INFORMATION:
-- ==== Sys2Proof/Decode.lean ====
section
/-! DEFINITION. The command encoding of `30_encoding.md`: header fields, the total decoder, the encoder, and the
words of `opcode_table.json` as packets. -/

namespace Sys2Proof

/-- The ten opcodes (`30_encoding.md` R70). -/
inductive Opcode where
  | nop | prepare | reset | setp | getp | setst | getst | stat | begin | frame
deriving DecidableEq, Repr

/-- Why a packet is illegal: the sub-checks (a) to (f) of `30_encoding.md` R78, in their order. -/
inductive Illegal where
  /-- (a) the packet is empty. -/
  | emptyPacket
  /-- (b) header bits 31:16 are not 0. -/
  | reservedHeaderBits
  /-- (c) the opcode is none of the ten. -/
  | reservedOpcode
  /-- (d) the packet arrived on a port that is not a home port of the opcode. -/
  | wrongPort
  /-- (e) the number of operand words is not `NOPS(OPC, ARG)`. -/
  | operandCount
  /-- (f) ARG is not 0 for a command whose ARG must be 0. -/
  | argumentNotZero
deriving DecidableEq, Repr

/-- `OPC = H[7:0]` (`30_encoding.md` R72). -/
def opcField (h : Word) : Byte := h.extractLsb' 0 8

/-- `ARG = H[15:8]` (`30_encoding.md` R72). -/
def argField (h : Word) : Byte := h.extractLsb' 8 8

/-- `RSV = H[31:16]` (`30_encoding.md` R72). -/
def rsvField (h : Word) : BitVec 16 := h.extractLsb' 16 16

/-- The opcode byte of each command (`30_encoding.md` R70). -/
def Opcode.byte : Opcode → Byte
  | .nop => 0x00
  | .prepare => 0x01
  | .reset => 0x02
  | .setp => 0x03
  | .getp => 0x04
  | .setst => 0x05
  | .getst => 0x06
  | .stat => 0x07
  | .begin => 0x10
  | .frame => 0x11

/-- The command an opcode byte names; 0x08..0x0F and 0x12..0xFF are reserved (`30_encoding.md` R70, R78, R79). -/
def opcodeOfByte (b : Byte) : Option Opcode :=
  if b = 0x00 then some .nop
  else if b = 0x01 then some .prepare
  else if b = 0x02 then some .reset
  else if b = 0x03 then some .setp
  else if b = 0x04 then some .getp
  else if b = 0x05 then some .setst
  else if b = 0x06 then some .getst
  else if b = 0x07 then some .stat
  else if b = 0x10 then some .begin
  else if b = 0x11 then some .frame
  else none

/-- The ports a command is legal on (`30_encoding.md` R77; `60_exceptions.md` R236). -/
def Opcode.homePorts : Opcode → List Port
  | .nop => [.cp, .ap]
  | .prepare => [.cp]
  | .reset => [.cp]
  | .setp => [.cp]
  | .getp => [.cp]
  | .setst => [.cp]
  | .getst => [.cp]
  | .stat => [.cp, .ap]
  | .begin => [.ap]
  | .frame => [.ap]

/-- `NOPS(OPC, ARG)`, the exact number of operand words (`30_encoding.md` R73). -/
def Opcode.nops (o : Opcode) (arg : Byte) : Nat :=
  match o with
  | .nop => 0
  | .prepare => 2
  | .reset => 0
  | .setp => 1
  | .getp => 0
  | .setst => 5
  | .getst => 0
  | .stat => 0
  | .begin => 1
  | .frame => arg.toNat

/-- The commands whose ARG must be 0 (`30_encoding.md` R74, R78 (f)). -/
def Opcode.argMustBeZero : Opcode → Bool
  | .nop => true
  | .prepare => true
  | .reset => true
  | .setp => false
  | .getp => false
  | .setst => false
  | .getst => true
  | .stat => true
  | .begin => false
  | .frame => false

/-- The command of an opcode, its ARG and its operand words (`30_encoding.md` R73 to R75). A word list of another
length than R73 gives is refused under the name of check (e). -/
def assemble (o : Opcode) (arg : Byte) (ops : List Word) : Except Illegal Instr :=
  match o, ops with
  | .nop, [] => .ok .nop
  | .prepare, [sampleRate, maxBlockSize] => .ok (.prepare sampleRate maxBlockSize)
  | .reset, [] => .ok .reset
  | .setp, [value] => .ok (.setp arg value)
  | .getp, [] => .ok (.getp arg)
  | .setst, [v0, v1, v2, v3, v4] => .ok (.setst arg v0 v1 v2 v3 v4)
  | .getst, [] => .ok .getst
  | .stat, [] => .ok .stat
  | .begin, [numSamples] => .ok (.begin arg numSamples)
  | .frame, samples => .ok (.frame samples)
  | _, _ => .error .operandCount

/-- `decode(port, packet)` of `30_encoding.md` R80: one of the ten commands with its fields, or the first of the
checks (a) to (f) of R78 that fails. It reads no state of the CORE. -/
def decode (p : Port) (packet : Packet) : Except Illegal Instr :=
  match packet with
  | [] => .error .emptyPacket
  | h :: ops =>
    if rsvField h ≠ 0 then .error .reservedHeaderBits
    else
      match opcodeOfByte (opcField h) with
      | none => .error .reservedOpcode
      | some o =>
        if p ∉ o.homePorts then .error .wrongPort
        else if ops.length ≠ o.nops (argField h) then .error .operandCount
        else if o.argMustBeZero = true ∧ argField h ≠ 0 then .error .argumentNotZero
        else assemble o (argField h) ops

/-- The opcode of a command (`30_encoding.md` R70). -/
def Instr.opcode : Instr → Opcode
  | .nop => .nop
  | .prepare _ _ => .prepare
  | .reset => .reset
  | .setp _ _ => .setp
  | .getp _ => .getp
  | .setst _ _ _ _ _ _ => .setst
  | .getst => .getst
  | .stat => .stat
  | .begin _ _ => .begin
  | .frame _ => .frame

/-- The ARG byte of a command (`30_encoding.md` R74). -/
def Instr.arg : Instr → Byte
  | .nop => 0
  | .prepare _ _ => 0
  | .reset => 0
  | .setp id _ => id
  | .getp id => id
  | .setst mask _ _ _ _ _ => mask
  | .getst => 0
  | .stat => 0
  | .begin numChannels _ => numChannels
  | .frame samples => BitVec.ofNat 8 samples.length

/-- The operand words of a command (`30_encoding.md` R73). -/
def Instr.operands : Instr → List Word
  | .nop => []
  | .prepare sampleRate maxBlockSize => [sampleRate, maxBlockSize]
  | .reset => []
  | .setp _ value => [value]
  | .getp _ => []
  | .setst _ v0 v1 v2 v3 v4 => [v0, v1, v2, v3, v4]
  | .getst => []
  | .stat => []
  | .begin _ numSamples => [numSamples]
  | .frame samples => samples

/-- `H = RSV * 2^16 + ARG * 2^8 + OPC` with `RSV = 0` (`30_encoding.md` R72, R81). -/
def headerWord (o : Opcode) (arg : Byte) : Word := (0 : BitVec 16) ++ arg ++ o.byte

/-- `encode(cmd)` of `30_encoding.md` R81: the header, then the operand words of R73. -/
def encode (i : Instr) : Packet := headerWord i.opcode i.arg :: i.operands

/-- The port a command is issued on when none is named: its home port, CP for NOP and STAT (`30_encoding.md` R87). -/
def Opcode.homePort : Opcode → Port
  | .begin => .ap
  | .frame => .ap
  | .nop => .cp
  | .prepare => .cp
  | .reset => .cp
  | .setp => .cp
  | .getp => .cp
  | .setst => .cp
  | .getst => .cp
  | .stat => .cp

/-! ### A row of the opcode table as a packet

`opcode_table.json` gives a row its header word. Bit 0 is bit 0 of the header, bits 63:32 are the first operand
word, and so on; the bits above the row's own are 0, so the operand words are words of zeros. -/

/-- The `count` operand words that follow the header in the number `w`. -/
def tableOperands (w : Nat) : Nat → List Word
  | 0 => []
  | count + 1 => BitVec.ofNat 32 (w >>> 32) :: tableOperands (w >>> 32) count

/-- The port and the packet of a table word: its header and as many operand words as R73 asks for. A reserved
opcode gets no operand word and port CP (log entry 4). -/
def tablePacket (nbits w : Nat) : Port × Packet :=
  let bits := w % 2 ^ nbits
  let h := BitVec.ofNat 32 bits
  match opcodeOfByte (opcField h) with
  | some o => (o.homePort, h :: tableOperands bits (o.nops (argField h)))
  | none => (.cp, [h])

/-- The instruction the decoder reads from the table word `w` of `nbits` bits. -/
def decodeTableWord (nbits w : Nat) : Option Instr :=
  match decode (tablePacket nbits w).1 (tablePacket nbits w).2 with
  | .ok i => some i
  | .error _ => none

/-! ### The serialising transport

The CORE has no byte order. A transport outside it that serialises words into bytes sends bits 7:0 first
(`20_memory.md` R55; log entry 11); no other definition of this model uses the functions below. -/

/-- The four bytes of a word, least significant first (`20_memory.md` R55). -/
def wordBytes (w : Word) : List Byte :=
  [w.extractLsb' 0 8, w.extractLsb' 8 8, w.extractLsb' 16 8, w.extractLsb' 24 8]

/-- The bytes of a packet on a serialising transport. -/
def packetBytes : Packet → List Byte
  | [] => []
  | w :: ws => wordBytes w ++ packetBytes ws

/-- The packet a serialising transport reads from bytes; `none` where a word is cut short. -/
def packetOfBytes : List Byte → Option Packet
  | [] => some []
  | b0 :: b1 :: b2 :: b3 :: rest =>
    match packetOfBytes rest with
    | some ws => some ((b3 ++ b2 ++ b1 ++ b0 : BitVec 32) :: ws)
    | none => none
  | _ => none

end Sys2Proof
end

WHAT YOU SHOULD DO: The line above containing "def decode (p", the line containing "The opcode of", and every line between them are to be transcribed exactly; no other line is wanted.

ANSWER BELOW:
def decode (p : Port) (packet : Packet) : Except Illegal Instr :=
  match packet with
  | [] => .error .emptyPacket
  | h :: ops =>
    if rsvField h ≠ 0 then .error .reservedHeaderBits
    else
      match opcodeOfByte (opcField h) with
      | none => .error .reservedOpcode
      | some o =>
        if p ∉ o.homePorts then .error .wrongPort
        else if ops.length ≠ o.nops (argField h) then .error .operandCount
        else if o.argMustBeZero = true ∧ argField h ≠ 0 then .error .argumentNotZero
        else assemble o (argField h) ops

/-- The opcode of a command (`30_encoding.md` R70). -/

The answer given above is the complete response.